Jerome Rothenberg received his BA in English from the City College of New York and his MA in English Language and Literature from the University of Michigan. A member of both the Visual Arts and Literature faculties, he has served as Chair of the Visual Arts Department and as director of the Literature Department's creative writing program.

Jerome Rothenberg is an internationally renowned poet, performance artist, critic and scholar, whose work reverberates well beyond the conventional and somewhat arbitary categories that have often proved useful to define academic disciplines. He has published over eighty books, booklets and pamphlets of poetry, several of which have been translated into French, Spanish, Dutch, Finnish, Flemish, German, Polish, Swedish and Portugese.
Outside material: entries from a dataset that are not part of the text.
-- ==== Sys2Proof/Word.lean ====
section
/-!
DEFINITION. The widths of the machine: bytes, 16-bit words, register numbers.
spec/00_scope.md R7, R9, R10: every value is unsigned, bit 0 is the least significant bit.
-/
namespace Sys2Proof

/-- One byte of memory, one general register, one timer (R14, R24, R25). -/
abbrev Byte := BitVec 8

/-- A 16-bit value: the opcode, `pc`, `I`, a stack entry (R18, R20, R22, R52). -/
abbrev Word := BitVec 16

/-- The literal address `nnn` of an opcode, 12 bits (R54). -/
abbrev Addr := BitVec 12

/-- The number of a general register V0..VF: every value of a 4-bit field names one (R14). -/
abbrev Reg := Fin 16

/-- The number of a key 0x0..0xF (R27). -/
abbrev Key := Fin 16

/-- The register VF, which receives the flags (R15). -/
abbrev VF : Reg := 15

end Sys2Proof
end

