-- ==== Sys2Proof/Config.lean ====
section
/-!
DEFINITION. The parameters of spec/00_scope.md R8 that the spec leaves OPEN, as constants without a body: no proof can
learn a value of one, so a claim holds for every value the spec allows. The one decided parameter has its decided value.
-/
namespace Sys2Proof.Config

/-- `GLYPH_BASE` (R8, D18, OPEN): the address of the glyph of digit 0, any address from 0x000 to 0x1B0. Log 4: a free
value, safe. -/
opaque glyphBase : Fin 0x1B1

/-- `FONT_DATA` (R8, D19, OPEN): the 80 bytes at GLYPH_BASE after reset. Log 5: free values, safe. -/
opaque fontData : Fin 80 → Byte

/-- The free choice behind `KEY_CHOICE` (R8, R99, D15, OPEN): a number for each set of pressed keys (the set as its
rising list), which `Sys2Proof.Machine.chooseKey` turns into a member of that set. Log 6: a free value, safe. -/
opaque keyPick : List Key → Nat

/-- The byte `rnd` of the n-th OP_CYCLE that a step performs of itself (R8, R89, D20): a draw under no law. Log 2: a free
value, safe. -/
opaque rndDraw : Nat → Byte

/-- `RESERVED_WRITE_FAULTS` (R8, R44, D5): this hardware takes `true`. Log 7. -/
def reservedWriteFaults : Bool := true

end Sys2Proof.Config
end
In addition, he has assembled, edited, and annotated ten enormously germinal anthologies of experimental and traditional poetry and performance, beginning with Technicians of the Sacred in 1968, and has been a leading voice in the approach to creative work and mind that he named "ethnopoetics." He has also acted as editor and co-editor of several notably influential magazines including Some/Thing, Alcheringa, and New Wilderness Letter, and has appeared as a performance poet and artist at many of the most distinguished venues in North and South America and Europe.

Rothenberg's poetic work, Poland/1931, has been staged by the Living Theater in New York, and several of his soundplays have been produced by Westdeutscher Rundfunk in Germany. His recent works include a translation of "poems performance pieces proses plays poetics" by Kurt Schwitters (for which he won a PEN Center USA West award for translation), Poems for the Millennium, a two-volume global anthology of the twentieth-century avant-garde, A Book of the Book, a gathering of artworks and essays on the poetics and ethnopoetics of the book and writing, Writing Through, his selected translations and related writings (winner of a PEN American Center award for poetry in translation), and a first-time translation of Picasso’s collected poetry, The Burial of the Count of Orgaz, & Other Poems. Both Poems for the Millennium and The Lorca Variations won PEN-Oakland Josephine Miles Awards for poetry, and his latest book from New Directions, Triptych, was published in 2007. Publications for 2009 include Poetics & Polemics, a selection of his essays and interviews from 1985 to 2005, and a third volume of Poems for the Millennium, an attempt to bring nineteenth-century Romantic and Postromantic poetry into the present. His two most recent books of poetry, both published in 2010, are Gematria Complete and Concealments & Caprichos.